- Bible
- Isaiah
- Chapter 13
- Verse 2
“Lift ye up a banner upon the high mountain, exalt the voice unto them, shake the hand, that they may go into the gates of the nobles.”
My Notes
What Does Isaiah 13:2 Mean?
Isaiah 13:2 opens the oracle against Babylon — the longest sustained prophecy against any nation in the prophetic literature — with a military call to arms directed by God Himself.
"Lift ye up a banner upon the high mountain" — the Hebrew sĕ'u-nes 'al-har nishpeh (lift up a banner/standard on a bare/visible mountain) uses nes — a signal flag, a rallying standard, a military banner raised to gather troops. The mountain is nishpeh — bare, treeless, visible from a great distance. The banner on the bare mountain is a signal that can be seen for miles: troops are being summoned. War is coming. The gathering has begun.
"Exalt the voice unto them" — the Hebrew harimu qol lahem (raise the voice to them) adds auditory signal to the visual one. Not just a flag. A shout. A battle cry. A vocal summons that carries across the distance to reach those being called. The Hebrew rum (raise, lift up, exalt) applied to qol (voice) describes the loudest possible human sound — the command voice that summons an army.

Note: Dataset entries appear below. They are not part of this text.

/-- The first group is the first eight bytes, and the others are the groups of what follows them. -/
theorem byteGroups_of_ne_nil {t : List Byte} (ht : t ≠ []) : byteGroups t = t.take 8 :: byteGroups (t.drop 8) := by
  have hpos := List.length_pos_iff.2 ht
  have hcount : blockCount t.length = blockCount (t.drop 8).length + 1 := by
    rw [List.length_drop, blockCount, blockCount]
    omega
  have hnext (i : Nat) : byteGroup t (i + 1) = byteGroup (t.drop 8) i := by
    rw [byteGroup, byteGroup, List.drop_drop, Nat.mul_succ, Nat.add_comm]
  rw [byteGroups, hcount, List.range_succ_eq_map, List.map_cons, List.map_map]
  exact congrArg (t.take 8 :: ·) (List.map_congr_left fun i _ => hnext i)

/-- A block's worth of bytes is cut off as one group. -/
theorem byteGroups_append {g : List Byte} (hg : g.length = 8) : byteGroups (g ++ t) = g :: byteGroups t := by
  have hne : g ++ t ≠ [] := List.ne_nil_of_length_pos (by simp [hg])
  rw [byteGroups_of_ne_nil hne, List.take_left' hg, List.drop_left' hg]

/-- The last group of a sequence that is not empty has `n_last` bytes (R84). -/
theorem getLast?_length_byteGroups {t : List Byte} (ht : t ≠ []) :
    ((byteGroups t).map List.length).getLast? = some (lastBlockLength t) := by
  have hpos := List.length_pos_iff.2 ht
  have hcount : blockCount t.length ≠ 0 := by
    rw [blockCount]
    omega
  have hlast : min 8 (t.length - 8 * (blockCount t.length - 1)) = lastBlockLength t := by
    rw [lastBlockLength, blockCount]
    omega
  simp [byteGroups, List.getLast?_range, hcount, length_byteGroup, hlast]

/-- `n_last` is 1 to 8, and with the count of blocks it gives the length back (R84). -/
theorem lastBlockLength_bounds {t : List Byte} (ht : t ≠ []) :
    1 ≤ lastBlockLength t ∧ lastBlockLength t ≤ 8 ∧
      t.length = 8 * (blockCount t.length - 1) + lastBlockLength t := by
  have hpos := List.length_pos_iff.2 ht
  rw [lastBlockLength, blockCount]
  omega

theorem blocksToBytes_cons (x : Block) (s : List Block) :
    blocksToBytes (x :: s) = (blockToBytes x).toList ++ blocksToBytes s := List.flatMap_cons

/-- Bytes cut into blocks and joined again are the bytes and the padding zeros of the last block (R83, R84). -/
theorem blocksToBytes_bytesToBlocks (t : List Byte) :
    blocksToBytes (bytesToBlocks t) = t ++ List.replicate (8 * blockCount t.length - t.length) 0 := by
  by_cases ht : t = []
  · rw [ht]
    rfl
  · have hpos := List.length_pos_iff.2 ht
    have hrest := blocksToBytes_bytesToBlocks (t.drop 8)
    rw [bytesToBlocks_eq_map_byteGroups] at hrest ⊢
    rw [byteGroups_of_ne_nil ht, List.map_cons, blocksToBytes_cons, hrest,
      toList_blockToBytes_padBlock (List.length_take_le 8 t)]
    by_cases hlong : 8 ≤ t.length
    · have hfull : 8 - (t.take 8).length = 0 := by simp [hlong]
      have hzeros : 8 * blockCount (t.drop 8).length - (t.drop 8).length = 8 * blockCount t.length - t.length := by
        rw [List.length_drop, blockCount, blockCount]
        omega
      rw [hfull, hzeros, List.replicate_zero, List.append_nil, ← List.append_assoc, List.take_append_drop]
    · have hone : blockCount t.length = 1 := by
        rw [blockCount]
        omega
      have htake : t.take 8 = t := List.take_of_length_le (by omega)
      have hdrop : t.drop 8 = [] := List.drop_of_length_le (by omega)
      rw [htake, hdrop, hone]
      simp [blockCount]
termination_by t.length
decreasing_by
  rw [List.length_drop]
  omega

"Shake the hand, that they may go into the gates of the nobles" — the Hebrew hanipu yad vĕyavo'u pithchey nĕdivim (wave/brandish the hand and let them enter the gates/entrances of the nobles/princes). The hand gesture is the beckoning wave of a commander directing troops toward the objective. The "gates of the nobles" are Babylon's gates — the entrances to the palaces and fortifications of the Babylonian aristocracy. The troops are being directed through the gates of power.
The oracle's profound irony: God is summoning Babylon's destroyers. The same God who will later use Babylon to judge Judah (chapters 39-40) here announces Babylon's own destruction. God raises the banner. God shouts the command. God waves the troops forward. The army that will destroy Babylon is God's army — even though they don't know it (v. 3 — "I have commanded my sanctified ones").
Isaiah writes this prophecy roughly 150 years before Babylon's fall to Persia in 539 BC. The banner is raised before the army exists. The gates are named before the siege begins. God announces the end of empires before the empires have reached their peak.
Reflection Questions
- 1.God raises a banner against Babylon before Babylon reaches its peak. How does the prophetic perspective — seeing the end before the middle — change how you view currently powerful systems?
- 2.The army God summons doesn't know it's serving His purposes. Where might God be using secular forces and events for outcomes they don't intend?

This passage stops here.